-- ==== Sys2Proof/Machine/RegMap.lean ====
section
/-! DEFINITION. The register map of BAR0: one row per register of the spec's register maps (R5, R7, Table SC-5),
with its offset, its repetition, the bits of each access type and its reset value. -/

namespace Sys2Proof.Machine

/-- One register or one repeated register. `rw` to `wo` are the masks of its bits of that access type; every other bit is RO. -/
structure RegRow where
  base : Nat
  s1 : Nat := 0
  n1 : Nat := 1
  s2 : Nat := 0
  n2 : Nat := 1
  rw : Nat := 0
  w1c : Nat := 0
  w1s : Nat := 0
  rc : Nat := 0
  wo : Nat := 0
  reset : Nat := 0
  latch : Bool := false
  deriving DecidableEq, Repr

namespace Reg

/-! BAR0 offsets by register name. -/

def GLOBAL_ID : Nat := 0x00000000
def GLOBAL_VARIANT : Nat := 0x00000004
def GLOBAL_UNITS : Nat := 0x00000008
def GLOBAL_STATUS : Nat := 0x0000000C
def GLOBAL_FAULT_OFFSET : Nat := 0x00000014
def GLOBAL_FAULT_COUNT : Nat := 0x00000018
def GW_CAPS : Nat := 0x00600000
def GW_CONFIG : Nat := 0x00600004
def GW_SPARE_USE : Nat := 0x00600008
def GW_STATUS : Nat := 0x00600010
def GW_ERR : Nat := 0x00600014
def GW_GROUP_MAP0 : Nat := 0x00600020
def GW_GROUP_MAP1 : Nat := 0x00600024
def GW_GROUP_MAP2 : Nat := 0x00600028
def GW_TICKS_LO : Nat := 0x00600030
def GW_TICKS_HI : Nat := 0x00600034
def GW_STALL_FEED : Nat := 0x00600038
def GW_STALL_OUT : Nat := 0x0060003C
def GW_STALL_LOAD : Nat := 0x00600040
def GW_RATE : Nat := 0x00600044
def GW_REPAIR_CTRL : Nat := 0x00600048
def GW_GROUP_HEALTH : Nat := 0x0060004C
def GW_TOT_CORRECTED : Nat := 0x00600050
def GW_CURRENT : Nat := 0x00600054
def BA_CAPS : Nat := 0x00700000
def BA_HEALTHY : Nat := 0x00700004
def BA_STATUS : Nat := 0x00700008
def BA_FILL_CUR : Nat := 0x0070000C
def BA_FILL_POS : Nat := 0x00700010
def BA_FILL_QUEUE : Nat := 0x00700014
def BA_FILL_TICKS_LO : Nat := 0x00700018
def BA_FILL_TICKS_HI : Nat := 0x0070001C
def BA_ECC_CORRECTED : Nat := 0x00700020
def BA_ERR : Nat := 0x00700024
def BA_FILL_STALL : Nat := 0x00700028
def BA_CTX_SEL : Nat := 0x00700030
def BA_CTX_QUOTA : Nat := 0x00700034
def BA_CTX_PINNED : Nat := 0x00700038
def BA_CTX_EVICT : Nat := 0x0070003C
def PL_CAPS : Nat := 0x00800000
def PL_HEALTHY : Nat := 0x00800004
def PL_FREE : Nat := 0x00800008
def PL_STATUS : Nat := 0x0080000C
def PL_ERR : Nat := 0x00800010
def PL_ECC_CORRECTED : Nat := 0x00800014
def PL_VIOL_COUNT : Nat := 0x00800018
def PL_VIOL_INFO : Nat := 0x0080001C
def PL_PORT_WAIT : Nat := 0x00800020
def PL_CTX_SEL : Nat := 0x00800030
def PL_CTX_PART : Nat := 0x00800034
def PL_CTX_CLAIMS : Nat := 0x00800038
def BN_CAPS : Nat := 0x00900000
def BN_STATUS : Nat := 0x00900004
def BN_TICKS_LO : Nat := 0x00900008
def BN_TICKS_HI : Nat := 0x0090000C
def BN_SEGMENTS : Nat := 0x00900010
def BN_ERR : Nat := 0x00900014
def TE_STATUS (i : Nat) : Nat := 0x00901000 + 0x100 * i
def TE_TICKS_LO (i : Nat) : Nat := 0x00901004 + 0x100 * i
def TE_TICKS_HI (i : Nat) : Nat := 0x00901008 + 0x100 * i
def TE_HSR_CULLED (i : Nat) : Nat := 0x0090100C + 0x100 * i
def TE_SPILLS (i : Nat) : Nat := 0x00901010 + 0x100 * i
def PN_CAPS : Nat := 0x00A00000
def PN_CONFIG : Nat := 0x00A00004
def PN_STATUS : Nat := 0x00A00008
def PN_ACTIVE : Nat := 0x00A0000C
def PN_TICKS_LO : Nat := 0x00A00010
def PN_TICKS_HI : Nat := 0x00A00014
def PN_STEALS : Nat := 0x00A00018
def PN_ERR : Nat := 0x00A0001C
def PN_ECC_CORRECTED : Nat := 0x00A00020
def PN_HEALTH0 : Nat := 0x00A00024
def PN_HEALTH1 : Nat := 0x00A00028
def PN_HEALTH2 : Nat := 0x00A0002C
def PN_HEALTH3 : Nat := 0x00A00030
def PN_TRAIN_STATUS (i : Nat) : Nat := 0x00A00100 + 0x10 * i
def PN_TRAIN_TICKS_LO (i : Nat) : Nat := 0x00A00104 + 0x10 * i
def PN_TRAIN_TICKS_HI (i : Nat) : Nat := 0x00A00108 + 0x10 * i
def RG_CAPS : Nat := 0x00100000
def RG_STATUS : Nat := 0x00100004
def RG_FW_VERSION : Nat := 0x00100008
def RG_IRQ_MB : Nat := 0x0010000C
def RG_IRQ_JOBS : Nat := 0x00100010
def RG_IRQ_MB_EN : Nat := 0x00100014
def RG_IRQ_JOBS_EN : Nat := 0x00100018
def RG_RESTARTS : Nat := 0x0010001C
def RG_MB_REQ (i j : Nat) : Nat := 0x00101000 + 0x100 * i + 0x4 * j
def RG_MB_RESP (i j : Nat) : Nat := 0x00101040 + 0x100 * i + 0x4 * j
def RG_MB_CTRL (i : Nat) : Nat := 0x00101080 + 0x100 * i
def RG_MB_STATE (i : Nat) : Nat := 0x00101084 + 0x100 * i
def RG_MB_SEQ (i : Nat) : Nat := 0x00101088 + 0x100 * i
def RG_JOB_STATE (i : Nat) : Nat := 0x00102000 + 0x20 * i
def RG_JOB_STATUS (i : Nat) : Nat := 0x00102004 + 0x20 * i
def RG_JOB_PCT (i : Nat) : Nat := 0x00102008 + 0x20 * i
def RG_JOB_DONE (i : Nat) : Nat := 0x0010200C + 0x20 * i
def RG_JOB_TOTAL (i : Nat) : Nat := 0x00102010 + 0x20 * i
def RG_JOB_RESULT (i : Nat) : Nat := 0x00102014 + 0x20 * i
def RG_JOB_CTRL (i : Nat) : Nat := 0x00102018 + 0x20 * i
def ESC_CAPS : Nat := 0x00400000
def ESC_LIMITS : Nat := 0x00400004
def ESC_CONFIG : Nat := 0x00400008
def ESC_STATUS : Nat := 0x0040000C
def ESC_ERR : Nat := 0x00400010
def ESC_ERR_RING : Nat := 0x00400014
def ESC_IRQ_RING (i : Nat) : Nat := 0x00400100 + 0x4 * i
def ESC_IRQ_EN (i : Nat) : Nat := 0x00400180 + 0x4 * i
def ESC_ENG_STATUS (i : Nat) : Nat := 0x00400400 + 0x10 * i
def ESC_ENG_DONE_LO (i : Nat) : Nat := 0x00400404 + 0x10 * i
def ESC_ENG_DONE_HI (i : Nat) : Nat := 0x00400408 + 0x10 * i
def ESC_RING_CFG (i : Nat) : Nat := 0x00401000 + 0x10 * i
def ESC_RING_HEAD (i : Nat) : Nat := 0x00401004 + 0x10 * i
def ESC_RING_TAIL (i : Nat) : Nat := 0x00401008 + 0x10 * i
def ESC_RING_PUB (i : Nat) : Nat := 0x0040100C + 0x10 * i
def EV_CAPS : Nat := 0x00500000
def EV_SEL : Nat := 0x00500004
def EV_CFG : Nat := 0x00500008
def EV_LINK : Nat := 0x0050000C
def EV_VALUE_LO : Nat := 0x00500010
def EV_VALUE_HI : Nat := 0x00500014
def EV_RECORD_LO : Nat := 0x00500018
def EV_RECORD_HI : Nat := 0x0050001C
def EV_ADVANCE : Nat := 0x00500020
def EV_LOWER : Nat := 0x00500024
def EV_SATURATED : Nat := 0x00500028
def EV_REMOTE_DROP : Nat := 0x0050002C
def EV_ERR : Nat := 0x00500030
def EV_IRQ : Nat := 0x00500034
def EV_IRQ_EN : Nat := 0x00500038
def EV_CTX_SEL : Nat := 0x00500040
def EV_CTX_STATE : Nat := 0x00500044
def EV_CTX_ENGINES : Nat := 0x00500048
def EV_CTX_QUIET : Nat := 0x0050004C
def TU_CAPS : Nat := 0x00B00000
def TU_CTRL : Nat := 0x00B00004
def TU_STATUS : Nat := 0x00B00008
def TU_APERTURE : Nat := 0x00B0000C
def TU_TLB_HITS : Nat := 0x00B00010
def TU_TLB_MISSES : Nat := 0x00B00014
def TU_INVALIDATIONS : Nat := 0x00B00018
def TU_ERR : Nat := 0x00B0001C
def TU_IRQ : Nat := 0x00B00020
def TU_IRQ_EN : Nat := 0x00B00024
def TU_FAULT_CTX (i : Nat) : Nat := 0x00B00030 + 0x4 * i
def TU_STREAM_SEL : Nat := 0x00B00040
def TU_STREAM_STATUS : Nat := 0x00B00044
def TU_CTX_SEL : Nat := 0x00B00050
def TU_FRING_CFG : Nat := 0x00B00054
def TU_FRING_OFFSET : Nat := 0x00B00058
def TU_FRING_HEAD : Nat := 0x00B0005C
def TU_FRING_TAIL : Nat := 0x00B00060
def TU_FRING_STATUS : Nat := 0x00B00064
def TU_FRING_OVF : Nat := 0x00B00068
def CA_CAPS : Nat := 0x00C00000
def CA_CLASS_EN : Nat := 0x00C00004
def CA_WAYS : Nat := 0x00C00008
def CA_STATUS : Nat := 0x00C0000C
def CA_ERR : Nat := 0x00C00010
def CA_ECC_CORRECTED : Nat := 0x00C00014
def CA_ECC_REFETCH : Nat := 0x00C00018
def CA_TAG_PARITY : Nat := 0x00C0001C
def CA_HITS : Nat := 0x00C00020
def CA_MISSES : Nat := 0x00C00024
def CA_VICTIM_HITS : Nat := 0x00C00028
def CA_SNOOPS : Nat := 0x00C0002C
def CA_MAINT_CTRL : Nat := 0x00C00040
def CA_MAINT_ADDR_LO : Nat := 0x00C00044
def CA_MAINT_ADDR_HI : Nat := 0x00C00048
def CA_MAINT_SIZE_LO : Nat := 0x00C0004C
def CA_MAINT_SIZE_HI : Nat := 0x00C00050
def CA_MAINT_CTX : Nat := 0x00C00054
def CA_MAINT_EVENT : Nat := 0x00C00058
def CA_MAINT_STATUS : Nat := 0x00C0005C
def CA_WAY_HEALTH (i : Nat) : Nat := 0x00C00100 + 0x4 * i
def DF_CAPS : Nat := 0x00D00000
def DF_CONFIG : Nat := 0x00D00004
def DF_STATUS : Nat := 0x00D00008
def DF_TICKS_LO : Nat := 0x00D0000C
def DF_TICKS_HI : Nat := 0x00D00010
def DF_ERR : Nat := 0x00D00014
def DF_ECC_CORRECTED : Nat := 0x00D00018
def DF_BAD_INPUT : Nat := 0x00D0001C
def DF_LANE_STATUS (i : Nat) : Nat := 0x00D00100 + 0x4 * i
def CR_CAPS : Nat := 0x00E00000
def CR_ERR : Nat := 0x00E00004
def CR_TICKS_LO : Nat := 0x00E00008
def CR_TICKS_HI : Nat := 0x00E0000C
def CR_OUT_CFG (i : Nat) : Nat := 0x00E00100 + 0x40 * i
def CR_OUT_SIZE (i : Nat) : Nat := 0x00E00104 + 0x40 * i
def CR_OUT_BG0 (i : Nat) : Nat := 0x00E00108 + 0x40 * i
def CR_OUT_BG1 (i : Nat) : Nat := 0x00E0010C + 0x40 * i
def CR_OUT_STATUS (i : Nat) : Nat := 0x00E00110 + 0x40 * i
def CR_OUT_FRAME_LO (i : Nat) : Nat := 0x00E00114 + 0x40 * i
def CR_OUT_FRAME_HI (i : Nat) : Nat := 0x00E00118 + 0x40 * i
def CR_OUT_UNDERFLOW (i : Nat) : Nat := 0x00E0011C + 0x40 * i
def CR_OUT_MISSED (i : Nat) : Nat := 0x00E00120 + 0x40 * i
def CR_OUT_CULLED (i : Nat) : Nat := 0x00E00124 + 0x40 * i
def CR_SLOT (i : Nat) : Nat := 0x00E00400 + 0x4 * i
def MP_CAPS : Nat := 0x00F00000
def MP_ERR : Nat := 0x00F00004
def MP_P_CFG (i : Nat) : Nat := 0x00F00100 + 0x40 * i
def MP_P_STATUS (i : Nat) : Nat := 0x00F00104 + 0x40 * i
def MP_P_MAC_LO (i : Nat) : Nat := 0x00F00108 + 0x40 * i
def MP_P_MAC_HI (i : Nat) : Nat := 0x00F0010C + 0x40 * i
def MP_P_IP (i : Nat) : Nat := 0x00F00110 + 0x40 * i
def MP_P_TICKS_LO (i : Nat) : Nat := 0x00F00114 + 0x40 * i
def MP_P_TICKS_HI (i : Nat) : Nat := 0x00F00118 + 0x40 * i
def MP_P_DROPPED (i : Nat) : Nat := 0x00F0011C + 0x40 * i
def MP_P_LOST_ROWS (i : Nat) : Nat := 0x00F00120 + 0x40 * i
def MP_P_DISCARDED (i : Nat) : Nat := 0x00F00124 + 0x40 * i
def MP_P_FCS (i : Nat) : Nat := 0x00F00128 + 0x40 * i
def TM_CFG : Nat := 0x00F08000
def TM_STATUS : Nat := 0x00F08004
def TM_TIME_LO : Nat := 0x00F08008
def TM_TIME_HI : Nat := 0x00F0800C
def TM_OFFSET : Nat := 0x00F08010
def TM_UTC : Nat := 0x00F08014
def TM_GEN_NUM (i : Nat) : Nat := 0x00F08100 + 0x10 * i
def TM_GEN_DEN (i : Nat) : Nat := 0x00F08104 + 0x10 * i
def TM_GEN_PHASE (i : Nat) : Nat := 0x00F08108 + 0x10 * i
def TM_GEN_CTRL (i : Nat) : Nat := 0x00F0810C + 0x10 * i
def HL_LINK : Nat := 0x01100000
def HL_BAR4_SLIDE : Nat := 0x01100004
def HL_ERR : Nat := 0x01100008
def HL_IRQ_EN : Nat := 0x0110000C
def HL_SF_USED : Nat := 0x01100010
def HL_HDM_DPA (i : Nat) : Nat := 0x01100040 + 0x4 * i
def NL_CAPS : Nat := 0x01000000
def NL_ROLE : Nat := 0x01000004
def NL_STATUS : Nat := 0x01000008
def NL_EPOCH : Nat := 0x0100000C
def NL_CONFIGURED : Nat := 0x01000010
def NL_MEMBERS_LO : Nat := 0x01000014
def NL_MEMBERS_HI : Nat := 0x01000018
def NL_LOST_LO : Nat := 0x0100001C
def NL_LOST_HI : Nat := 0x01000020
def NL_ERR : Nat := 0x01000024
def NL_IRQ_EN : Nat := 0x01000028
def NL_HOP_DROP : Nat := 0x0100002C
def NL_TICKS_LO : Nat := 0x01000030
def NL_TICKS_HI : Nat := 0x01000034
def NL_ROUTE_SEL : Nat := 0x01000040
def NL_ROUTE : Nat := 0x01000044
def NL_P_STATUS (i : Nat) : Nat := 0x01000100 + 0x10 * i
def NL_P_REPLAYS (i : Nat) : Nat := 0x01000104 + 0x10 * i
def NL_MC_REQ (i : Nat) : Nat := 0x01001000 + 0x4 * i
def NL_MC_RESP (i : Nat) : Nat := 0x01001040 + 0x4 * i
def NL_MC_CTRL : Nat := 0x01001080
def NL_MC_STATE : Nat := 0x01001084
def GLOBAL_PINS : Nat := 0x00000100
def GLOBAL_PWR_CAP : Nat := 0x00000104
def GLOBAL_PWR_NOW : Nat := 0x00000108
def GLOBAL_PWR_STATUS : Nat := 0x0000010C
def GLOBAL_PWR_PACED_LO : Nat := 0x00000110
def GLOBAL_PWR_PACED_HI : Nat := 0x00000114
def GLOBAL_VCORE : Nat := 0x00000118
def GLOBAL_TEMP : Nat := 0x00000120
def GLOBAL_THERM_CFG : Nat := 0x00000124
def GLOBAL_THERM_STATUS : Nat := 0x00000128
def GLOBAL_PK_EVENTS : Nat := 0x0000012C
def GLOBAL_PK_IRQ_EN : Nat := 0x00000130
def GLOBAL_READY : Nat := 0x00000010
def RS_CAUSE : Nat := 0x00200000
def RS_STATUS : Nat := 0x00200004
def RS_FAILED : Nat := 0x00200008
def RS_BRINGUP_US : Nat := 0x0020000C
def RS_FORGET : Nat := 0x00200010
def RS_OPT (i : Nat) : Nat := 0x00200100 + 0x4 * i
def RS_NVM_ADDR : Nat := 0x00200200
def RS_NVM_CTRL : Nat := 0x00200204
def RS_NVM_STATUS : Nat := 0x00200208
def RS_NVM_DATA (i : Nat) : Nat := 0x00200300 + 0x4 * i
def BK_TOTAL : Nat := 0x00200800
def BK_CNT (i : Nat) : Nat := 0x00200804 + 0x4 * i
def BK_RTC_SEC_LO : Nat := 0x00200820
def BK_RTC_SEC_HI : Nat := 0x00200824
def BK_RTC_FRAC : Nat := 0x00200828
def BK_RTC_SET_LO : Nat := 0x0020082C
def BK_RTC_SET_HI : Nat := 0x00200830
def BK_STATUS : Nat := 0x00200834
def BK_SEQ : Nat := 0x00200838
def BK_TRIP : Nat := 0x0020083C
def BK_CTRL : Nat := 0x00200840
def ER_FN_FENCED : Nat := 0x01200000
def ER_TRAIN_FENCED : Nat := 0x01200004
def ER_DEVICE : Nat := 0x01200008
def ER_IRQ : Nat := 0x0120000C
def ER_IRQ_EN : Nat := 0x01200010
def ER_CTX_FENCED (i : Nat) : Nat := 0x01200020 + 0x4 * i
def ER_MEM_CORRECTED : Nat := 0x01200040
def ER_MEM_UNCORRECTED : Nat := 0x01200044
def ER_FN_STATE (i : Nat) : Nat := 0x01200100 + 0x4 * i
def RM_STATUS : Nat := 0x01300000
def RM_CFG : Nat := 0x01300004
def RM_RECOVERIES : Nat := 0x01300008
def RM_DISAGREE : Nat := 0x0130000C
def RM_LAST : Nat := 0x01300010
def CH_CAPS : Nat := 0x00300000
def CH_STATUS : Nat := 0x00300004
def CH_PERM_COUNT : Nat := 0x00300008
def CH_PERM_DURABLE : Nat := 0x0030000C
def CH_CIRC_COUNT : Nat := 0x00300010
def CH_CIRC_OLDEST : Nat := 0x00300014
def CH_CIRC_NEXT : Nat := 0x00300018
def CH_SUPPRESSED : Nat := 0x0030001C
def CH_IRQ : Nat := 0x00300020
def CH_IRQ_EN : Nat := 0x00300024
def CH_CODE_SEL : Nat := 0x00300030
def CH_CODE_RATE : Nat := 0x00300034
def CH_CODE_TOKENS : Nat := 0x00300038
def CH_CODE_PENDING : Nat := 0x0030003C
def MP_RXREC (i : Nat) : Nat := 0x00F01000 + 0x4 * i
def MP_TXREC (i : Nat) : Nat := 0x00F01800 + 0x4 * i
def HL_MSIX (i : Nat) : Nat := 0x01101000 + 0x4 * i
def HL_PBA (i : Nat) : Nat := 0x01102000 + 0x4 * i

============

- _WHAT IS REQUIRED_:
Extract the lines of the preceding material that run from the line with "def EV_REMOTE_DROP : Nat := 0x0050002C" through the line with "def TU_FRING_TAIL : Nat := 0x00B00060", inclusive, reproducing them exactly and adding nothing.

- _WRITTEN RESPONSE_:
def EV_REMOTE_DROP : Nat := 0x0050002C
def EV_ERR : Nat := 0x00500030
def EV_IRQ : Nat := 0x00500034
def EV_IRQ_EN : Nat := 0x00500038
def EV_CTX_SEL : Nat := 0x00500040
def EV_CTX_STATE : Nat := 0x00500044
def EV_CTX_ENGINES : Nat := 0x00500048
def EV_CTX_QUIET : Nat := 0x0050004C
def TU_CAPS : Nat := 0x00B00000
def TU_CTRL : Nat := 0x00B00004
def TU_STATUS : Nat := 0x00B00008
def TU_APERTURE : Nat := 0x00B0000C
def TU_TLB_HITS : Nat := 0x00B00010
def TU_TLB_MISSES : Nat := 0x00B00014
def TU_INVALIDATIONS : Nat := 0x00B00018
def TU_ERR : Nat := 0x00B0001C
def TU_IRQ : Nat := 0x00B00020
def TU_IRQ_EN : Nat := 0x00B00024
def TU_FAULT_CTX (i : Nat) : Nat := 0x00B00030 + 0x4 * i
def TU_STREAM_SEL : Nat := 0x00B00040
def TU_STREAM_STATUS : Nat := 0x00B00044
def TU_CTX_SEL : Nat := 0x00B00050
def TU_FRING_CFG : Nat := 0x00B00054
def TU_FRING_OFFSET : Nat := 0x00B00058
def TU_FRING_HEAD : Nat := 0x00B0005C
def TU_FRING_TAIL : Nat := 0x00B00060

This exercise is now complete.